*Saved entries*
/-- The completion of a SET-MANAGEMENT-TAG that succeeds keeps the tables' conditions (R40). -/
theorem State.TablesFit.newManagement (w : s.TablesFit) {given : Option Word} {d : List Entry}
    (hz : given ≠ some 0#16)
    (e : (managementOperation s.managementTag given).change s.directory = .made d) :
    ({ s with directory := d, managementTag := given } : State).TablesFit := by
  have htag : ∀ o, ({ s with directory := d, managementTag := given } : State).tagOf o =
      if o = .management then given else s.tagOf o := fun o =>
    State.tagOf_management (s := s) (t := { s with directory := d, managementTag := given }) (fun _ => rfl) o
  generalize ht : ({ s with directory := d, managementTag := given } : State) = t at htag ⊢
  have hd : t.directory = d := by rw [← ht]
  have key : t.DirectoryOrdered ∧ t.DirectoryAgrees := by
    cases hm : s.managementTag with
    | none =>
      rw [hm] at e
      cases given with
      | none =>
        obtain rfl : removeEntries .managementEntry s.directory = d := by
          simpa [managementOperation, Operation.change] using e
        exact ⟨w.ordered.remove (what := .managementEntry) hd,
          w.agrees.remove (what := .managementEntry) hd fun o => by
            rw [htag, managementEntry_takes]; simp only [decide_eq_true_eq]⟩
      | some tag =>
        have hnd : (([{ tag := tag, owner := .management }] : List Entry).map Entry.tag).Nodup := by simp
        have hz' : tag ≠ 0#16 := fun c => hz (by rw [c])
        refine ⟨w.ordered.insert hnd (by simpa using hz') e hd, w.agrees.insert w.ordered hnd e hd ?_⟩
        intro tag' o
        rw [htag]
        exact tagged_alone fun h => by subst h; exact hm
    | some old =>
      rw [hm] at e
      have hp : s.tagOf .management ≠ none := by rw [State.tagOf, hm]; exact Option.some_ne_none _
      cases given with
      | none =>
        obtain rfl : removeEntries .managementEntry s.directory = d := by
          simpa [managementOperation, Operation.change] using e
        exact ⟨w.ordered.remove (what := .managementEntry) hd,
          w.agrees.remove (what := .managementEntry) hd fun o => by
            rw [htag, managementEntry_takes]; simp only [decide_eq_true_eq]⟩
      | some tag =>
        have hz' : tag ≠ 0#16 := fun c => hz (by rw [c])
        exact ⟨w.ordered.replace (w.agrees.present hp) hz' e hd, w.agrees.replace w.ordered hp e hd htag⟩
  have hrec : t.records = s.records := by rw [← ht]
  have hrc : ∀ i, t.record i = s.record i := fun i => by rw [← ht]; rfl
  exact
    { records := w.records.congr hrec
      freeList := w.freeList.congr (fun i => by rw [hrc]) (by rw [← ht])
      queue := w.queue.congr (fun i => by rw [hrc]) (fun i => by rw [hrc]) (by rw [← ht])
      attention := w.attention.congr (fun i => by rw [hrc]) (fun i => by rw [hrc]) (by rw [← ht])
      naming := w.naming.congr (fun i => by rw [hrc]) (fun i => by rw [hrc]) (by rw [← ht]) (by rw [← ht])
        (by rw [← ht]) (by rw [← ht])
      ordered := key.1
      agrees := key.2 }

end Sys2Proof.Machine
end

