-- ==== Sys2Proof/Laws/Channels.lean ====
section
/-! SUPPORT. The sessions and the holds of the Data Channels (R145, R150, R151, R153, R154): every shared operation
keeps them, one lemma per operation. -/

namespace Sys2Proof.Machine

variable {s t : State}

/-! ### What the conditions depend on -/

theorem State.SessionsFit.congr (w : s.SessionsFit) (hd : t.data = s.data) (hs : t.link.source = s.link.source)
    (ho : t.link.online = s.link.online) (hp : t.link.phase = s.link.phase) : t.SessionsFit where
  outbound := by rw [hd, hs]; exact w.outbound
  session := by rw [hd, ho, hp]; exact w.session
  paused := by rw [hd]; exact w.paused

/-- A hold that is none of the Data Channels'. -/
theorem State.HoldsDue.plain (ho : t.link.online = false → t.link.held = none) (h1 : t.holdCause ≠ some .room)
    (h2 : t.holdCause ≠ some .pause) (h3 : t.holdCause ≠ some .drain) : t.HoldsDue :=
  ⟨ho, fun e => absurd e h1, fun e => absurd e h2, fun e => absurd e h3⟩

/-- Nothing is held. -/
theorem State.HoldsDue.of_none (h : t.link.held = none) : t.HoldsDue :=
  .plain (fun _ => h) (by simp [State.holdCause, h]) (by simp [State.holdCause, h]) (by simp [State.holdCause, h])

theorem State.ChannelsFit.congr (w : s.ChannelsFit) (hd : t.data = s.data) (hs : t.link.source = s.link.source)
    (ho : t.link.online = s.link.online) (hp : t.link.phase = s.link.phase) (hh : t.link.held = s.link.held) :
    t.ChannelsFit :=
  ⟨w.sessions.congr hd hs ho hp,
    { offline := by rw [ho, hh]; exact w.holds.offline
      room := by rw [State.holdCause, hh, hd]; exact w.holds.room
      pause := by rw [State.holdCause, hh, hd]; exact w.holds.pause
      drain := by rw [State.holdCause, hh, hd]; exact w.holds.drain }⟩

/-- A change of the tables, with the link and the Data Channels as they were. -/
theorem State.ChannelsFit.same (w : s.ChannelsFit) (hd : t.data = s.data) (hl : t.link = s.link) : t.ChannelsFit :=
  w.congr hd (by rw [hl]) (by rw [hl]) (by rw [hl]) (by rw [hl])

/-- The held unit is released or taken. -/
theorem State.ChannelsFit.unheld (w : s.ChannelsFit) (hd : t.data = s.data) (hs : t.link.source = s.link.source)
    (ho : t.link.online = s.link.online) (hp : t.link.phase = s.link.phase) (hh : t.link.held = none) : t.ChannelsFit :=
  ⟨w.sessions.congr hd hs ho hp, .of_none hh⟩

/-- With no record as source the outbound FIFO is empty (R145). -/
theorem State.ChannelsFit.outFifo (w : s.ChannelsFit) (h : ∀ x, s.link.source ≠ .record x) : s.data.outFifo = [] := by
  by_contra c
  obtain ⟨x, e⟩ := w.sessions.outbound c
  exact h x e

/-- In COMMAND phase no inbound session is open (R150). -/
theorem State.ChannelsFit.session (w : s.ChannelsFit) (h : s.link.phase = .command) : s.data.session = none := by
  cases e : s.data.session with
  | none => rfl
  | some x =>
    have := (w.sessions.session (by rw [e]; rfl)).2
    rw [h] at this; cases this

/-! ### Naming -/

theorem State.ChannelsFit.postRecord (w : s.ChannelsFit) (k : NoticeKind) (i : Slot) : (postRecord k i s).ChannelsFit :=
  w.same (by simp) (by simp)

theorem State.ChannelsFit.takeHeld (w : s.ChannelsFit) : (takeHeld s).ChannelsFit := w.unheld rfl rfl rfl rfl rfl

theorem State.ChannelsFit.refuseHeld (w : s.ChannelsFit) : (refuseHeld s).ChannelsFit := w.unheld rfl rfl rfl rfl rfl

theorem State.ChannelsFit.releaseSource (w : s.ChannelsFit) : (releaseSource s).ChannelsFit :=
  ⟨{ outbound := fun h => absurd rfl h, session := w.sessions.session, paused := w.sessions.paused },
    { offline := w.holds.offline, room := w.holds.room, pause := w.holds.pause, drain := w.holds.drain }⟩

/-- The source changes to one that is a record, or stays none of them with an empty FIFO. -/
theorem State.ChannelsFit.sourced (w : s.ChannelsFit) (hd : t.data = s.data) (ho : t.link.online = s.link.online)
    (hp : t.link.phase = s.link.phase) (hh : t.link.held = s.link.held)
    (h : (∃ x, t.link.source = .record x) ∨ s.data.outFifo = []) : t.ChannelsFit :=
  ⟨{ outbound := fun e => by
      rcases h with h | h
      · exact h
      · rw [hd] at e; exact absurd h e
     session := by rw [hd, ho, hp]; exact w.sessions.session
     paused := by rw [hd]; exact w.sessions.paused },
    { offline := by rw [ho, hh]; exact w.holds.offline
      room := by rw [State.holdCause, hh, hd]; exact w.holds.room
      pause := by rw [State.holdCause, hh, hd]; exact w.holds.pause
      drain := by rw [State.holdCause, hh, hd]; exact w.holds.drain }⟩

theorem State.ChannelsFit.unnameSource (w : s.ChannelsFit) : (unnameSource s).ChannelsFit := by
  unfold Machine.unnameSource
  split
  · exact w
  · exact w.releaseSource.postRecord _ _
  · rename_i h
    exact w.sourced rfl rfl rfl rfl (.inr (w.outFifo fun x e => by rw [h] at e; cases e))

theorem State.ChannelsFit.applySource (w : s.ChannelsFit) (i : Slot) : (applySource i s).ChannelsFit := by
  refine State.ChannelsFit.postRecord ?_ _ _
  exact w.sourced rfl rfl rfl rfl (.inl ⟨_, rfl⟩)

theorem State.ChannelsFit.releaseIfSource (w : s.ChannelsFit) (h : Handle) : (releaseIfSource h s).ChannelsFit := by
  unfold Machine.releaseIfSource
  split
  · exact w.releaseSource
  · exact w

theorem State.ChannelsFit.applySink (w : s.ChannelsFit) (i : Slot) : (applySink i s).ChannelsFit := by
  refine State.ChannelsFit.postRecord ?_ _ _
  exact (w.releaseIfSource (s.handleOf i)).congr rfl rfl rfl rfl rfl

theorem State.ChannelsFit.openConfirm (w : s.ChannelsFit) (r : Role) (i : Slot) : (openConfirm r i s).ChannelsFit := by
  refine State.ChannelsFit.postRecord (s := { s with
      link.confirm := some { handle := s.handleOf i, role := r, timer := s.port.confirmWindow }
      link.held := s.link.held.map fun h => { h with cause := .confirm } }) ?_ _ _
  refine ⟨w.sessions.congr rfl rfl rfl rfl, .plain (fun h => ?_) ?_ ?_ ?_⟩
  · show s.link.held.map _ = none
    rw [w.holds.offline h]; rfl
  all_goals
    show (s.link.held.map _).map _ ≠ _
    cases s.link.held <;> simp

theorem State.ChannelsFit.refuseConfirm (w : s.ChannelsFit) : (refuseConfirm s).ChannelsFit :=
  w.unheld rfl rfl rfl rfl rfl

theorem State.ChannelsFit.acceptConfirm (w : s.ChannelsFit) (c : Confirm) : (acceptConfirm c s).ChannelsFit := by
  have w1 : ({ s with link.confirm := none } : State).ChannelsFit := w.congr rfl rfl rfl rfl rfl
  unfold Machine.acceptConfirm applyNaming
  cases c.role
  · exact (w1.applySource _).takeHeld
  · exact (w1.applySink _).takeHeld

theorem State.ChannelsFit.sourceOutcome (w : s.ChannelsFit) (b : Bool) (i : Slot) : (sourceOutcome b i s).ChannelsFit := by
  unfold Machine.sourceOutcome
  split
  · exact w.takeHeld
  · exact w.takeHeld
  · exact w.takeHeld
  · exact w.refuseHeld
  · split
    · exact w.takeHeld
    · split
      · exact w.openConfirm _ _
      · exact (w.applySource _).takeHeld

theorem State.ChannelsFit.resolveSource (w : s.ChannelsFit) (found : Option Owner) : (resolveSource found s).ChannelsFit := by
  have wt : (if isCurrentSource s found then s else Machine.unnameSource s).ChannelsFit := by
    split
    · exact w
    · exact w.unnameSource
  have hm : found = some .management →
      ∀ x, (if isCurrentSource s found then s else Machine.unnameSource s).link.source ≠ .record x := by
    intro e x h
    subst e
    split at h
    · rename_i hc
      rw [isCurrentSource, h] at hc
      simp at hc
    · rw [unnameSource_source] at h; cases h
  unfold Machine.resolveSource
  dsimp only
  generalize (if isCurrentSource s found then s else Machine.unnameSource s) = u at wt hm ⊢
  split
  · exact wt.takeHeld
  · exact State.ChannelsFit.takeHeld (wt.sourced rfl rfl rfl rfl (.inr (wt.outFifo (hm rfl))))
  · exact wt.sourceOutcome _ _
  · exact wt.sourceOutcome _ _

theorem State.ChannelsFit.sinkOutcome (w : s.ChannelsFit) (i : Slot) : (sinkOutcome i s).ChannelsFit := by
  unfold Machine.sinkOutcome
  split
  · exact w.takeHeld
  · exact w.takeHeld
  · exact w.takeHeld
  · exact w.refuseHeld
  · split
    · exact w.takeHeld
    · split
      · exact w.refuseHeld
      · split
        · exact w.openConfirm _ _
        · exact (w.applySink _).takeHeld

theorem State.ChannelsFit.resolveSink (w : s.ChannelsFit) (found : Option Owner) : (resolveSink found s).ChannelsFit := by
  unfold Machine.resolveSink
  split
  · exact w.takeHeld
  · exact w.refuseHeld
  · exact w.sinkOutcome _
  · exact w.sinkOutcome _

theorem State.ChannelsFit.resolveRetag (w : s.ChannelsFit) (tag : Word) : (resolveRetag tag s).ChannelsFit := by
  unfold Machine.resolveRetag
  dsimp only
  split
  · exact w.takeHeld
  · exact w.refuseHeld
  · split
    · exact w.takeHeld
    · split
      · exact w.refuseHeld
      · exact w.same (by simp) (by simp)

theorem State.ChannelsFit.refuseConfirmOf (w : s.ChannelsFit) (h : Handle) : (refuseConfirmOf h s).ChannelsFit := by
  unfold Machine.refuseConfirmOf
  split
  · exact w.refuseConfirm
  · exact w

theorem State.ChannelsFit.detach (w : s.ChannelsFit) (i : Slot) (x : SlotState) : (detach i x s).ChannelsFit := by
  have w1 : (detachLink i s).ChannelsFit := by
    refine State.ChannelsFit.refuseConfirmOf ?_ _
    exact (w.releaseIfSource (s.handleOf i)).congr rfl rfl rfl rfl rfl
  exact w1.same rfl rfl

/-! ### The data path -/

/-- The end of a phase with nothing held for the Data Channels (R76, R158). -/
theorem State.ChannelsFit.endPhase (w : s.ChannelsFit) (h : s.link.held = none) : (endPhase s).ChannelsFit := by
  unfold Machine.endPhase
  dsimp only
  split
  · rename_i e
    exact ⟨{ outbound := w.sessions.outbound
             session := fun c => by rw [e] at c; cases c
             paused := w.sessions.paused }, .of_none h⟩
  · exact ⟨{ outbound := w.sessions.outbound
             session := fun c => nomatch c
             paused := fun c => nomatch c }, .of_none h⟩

*EXERCISE DIRECTIONS*
Your response should hold the lines from the first line of the entries above through the line with "State).TablesFit := by", each retyped exactly, and nothing else.

*OUTPUT*
/-- The completion of a SET-MANAGEMENT-TAG that succeeds keeps the tables' conditions (R40). -/
theorem State.TablesFit.newManagement (w : s.TablesFit) {given : Option Word} {d : List Entry}
    (hz : given ≠ some 0#16)
    (e : (managementOperation s.managementTag given).change s.directory = .made d) :
    ({ s with directory := d, managementTag := given } : State).TablesFit := by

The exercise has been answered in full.